theorem witness_BranchesTrap :
    (∃ x, ∃ (d : Disp), ∃ (s : State), x ∈ [Instr.beq, Instr.bne, Instr.blt, Instr.bge, Instr.bltu, Instr.bgeu, Instr.bbs,
      Instr.bbc, Instr.jal] ∧ s.Issues (x d) d (d.imm.toNat % 8 != 0)) ∧
    (∃ x, ∃ (d : Disp), ∃ (s : State), x ∈ [Instr.beq, Instr.bne, Instr.blt, Instr.bge, Instr.bltu, Instr.bgeu, Instr.bbs,
      Instr.bbc, Instr.jal] ∧ s.Issues (.jalr d) d (d.regImm && (s.src1 d + d.imm.signExtend 64).toNat % 8 != 0)) ∧
    (∃ x, ∃ (d : Disp), ∃ (s : State), ∃ y, x ∈ [Instr.beq, Instr.bne, Instr.blt, Instr.bge, Instr.bltu, Instr.bgeu, Instr.bbs,
      Instr.bbc, Instr.jal] ∧ y ∈ [x d, .jalr d] ∧ s.dispatches d = true ∧
      s.fetchOk d.seat.val (s.seat d.seat.val).pc = false) :=
  ⟨⟨_, { seat := 0, imm := 1 }, wI (.beq { seat := 0, imm := 1 }) wE, .head _,
    by refine ⟨?_, ?_, ?_, ?_, ?_⟩ <;> decide +kernel⟩,
   ⟨_, { seat := 0, imm := 1 }, wI (.jalr { seat := 0, imm := 1 }) wE, .head _,
     by refine ⟨?_, ?_, ?_, ?_, ?_⟩ <;> decide +kernel⟩,
   ⟨Instr.beq, { seat := 0 }, wE.modSeat 0 (fun q => { q with pc := 0x40000 }), .jalr { seat := 0 }, .head _, .tail _ (.head _),
     by decide +kernel, by decide +kernel⟩⟩

theorem witness_LoadsReadTheScratchpad :
    ∃ x, ∃ (d : Disp), ∃ (s : State), (x ∈ ([(Instr.ld8, 1), (Instr.ld16, 2), (Instr.ld32, 4), (Instr.ld64, 8)] : List ((Disp →
      Instr) × Nat))) ∧ s.Issues (x.1 d) d (d.rs2 == 0 && d.rs3 == 0) ∧ s.SpadOpen d x.2 1 .read :=
  ⟨_, d1, wI (.ld8 d1) (wG 0x1FFFF8), .head _, by refine ⟨?_, ?_, ?_, ?_, ?_⟩ <;> decide +kernel,
    by refine ⟨?_, ?_, ?_, ?_⟩ <;> decide +kernel⟩

theorem witness_LoadPairReadsSixteenBytes :
    ∃ (d : Disp), ∃ (s : State), s.Issues (.ldp d) d (d.rs2 == 0 && d.rs3 == 0 && d.rd.val % 2 == 0 && d.rd != 0) ∧
      s.SpadOpen d 16 16 .read :=
  ⟨d1, wI (.ldp d1) (wG 0x1FFFF0), by refine ⟨?_, ?_, ?_, ?_, ?_⟩ <;> decide +kernel,
    by refine ⟨?_, ?_, ?_, ?_⟩ <;> decide +kernel⟩

theorem witness_StoresWriteTheirBytesAlone :
    ∃ x, ∃ (d : Disp), ∃ (s : State), (x ∈ ([(Instr.st8, 1), (Instr.st16, 2), (Instr.st32, 4), (Instr.st64, 8)] : List ((Disp →
      Instr) × Nat))) ∧ s.Issues (x.1 d) d (d.rd == 0 && d.rs3 == 0) ∧ s.SpadOpen d x.2 1 .write :=
  ⟨_, { seat := 0, rs1 := 1 }, wI (.st8 { seat := 0, rs1 := 1 }) (wG 0x1FFFF8), .head _,
    by refine ⟨?_, ?_, ?_, ?_, ?_⟩ <;> decide +kernel, by refine ⟨?_, ?_, ?_, ?_⟩ <;> decide +kernel⟩

theorem witness_StorePairWritesSixteenBytes :
    ∃ (d : Disp), ∃ (s : State), s.Issues (.stp d) d (d.rd == 0 && d.rs3 == 0 && d.rs2.val % 2 == 0) ∧
      s.SpadOpen d 16 16 .write :=
  ⟨{ seat := 0, rs1 := 1 }, wI (.stp { seat := 0, rs1 := 1 }) (wG 0x1FFFF0), by refine ⟨?_, ?_, ?_, ?_, ?_⟩ <;> decide +kernel,
    by refine ⟨?_, ?_, ?_, ?_⟩ <;> decide +kernel⟩

theorem witness_AtomicsReplaceOneWord :
    ∃ x, ∃ (d : Disp), ∃ (s : State), (x ∈ ([(Instr.cas, fun _ => true,
      fun s d old => if old = s.src3 d then s.src2 d else old), (Instr.fadd, fun d => d.rs3 == 0,
      fun s d old => old + s.src2 d)] : List ((Disp → Instr) × (Disp → Bool) × (State → Disp → Word → Word)))) ∧
      s.Issues (x.1 d) d (x.2.1 d) ∧ s.SpadOpen d 8 8 .atomic :=
  ⟨_, d1, wI (.cas d1) (wG 0x1FFFF8), .head _, by refine ⟨?_, ?_, ?_, ?_, ?_⟩ <;> decide +kernel,
    by refine ⟨?_, ?_, ?_, ?_⟩ <;> decide +kernel⟩

theorem witness_ScratchpadReadAfterWrite :
    ∃ (s : State), ∃ (a : Nat), ∃ (b : Nat), ∃ (v : Byte), a < memSize :=
  ⟨w0, 0x1FFFFF, 0, 1, by decide +kernel⟩

theorem witness_RefusedAccessTraps :
    ∃ x, ∃ (d : Disp), ∃ (s : State), ∃ (r : Nat × Nat), (x ∈ ([(Instr.ld8, 1, Acc.read, fun d => d.rs2 == 0 && d.rs3 == 0),
      (Instr.ld64, 8, Acc.read, fun d => d.rs2 == 0 && d.rs3 == 0), (Instr.st8, 1, Acc.write, fun d => d.rd == 0 && d.rs3 == 0),
      (Instr.st64, 8, Acc.write, fun d => d.rd == 0 && d.rs3 == 0)] : List ((Disp → Instr) × Nat × Acc × (Disp → Bool)))) ∧
      s.Issues (x.1 d) d (x.2.2.2 d) ∧ s.wipeBlocks (s.address d) x.2.1 = false ∧ s.address d + x.2.1 ≤ memSize ∧
      s.refusal (.seat d.seat.val) false x.2.2.1 (s.address d) x.2.1 = some r :=
  ⟨_, { seat := 1, rd := 2 },
    wI (.ld8 { seat := 1, rd := 2 }) ((((w0.setSeatState 1 seatReady).setFld ICF_SEAT_CTL.PRIV 0 1).setFld ICF_CTL.USPLIT 1).modSeat 1 (fun q => { q with pc := 4096 })),
    (0, 0), .head _, by refine ⟨?_, ?_, ?_, ?_, ?_⟩ <;> decide +kernel, by decide +kernel, by decide +kernel, by decide +kernel⟩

────

### What you should do:
Please say how many lines of the material above include "memSize", giving that number and no other words.

### Output for this exercise:
2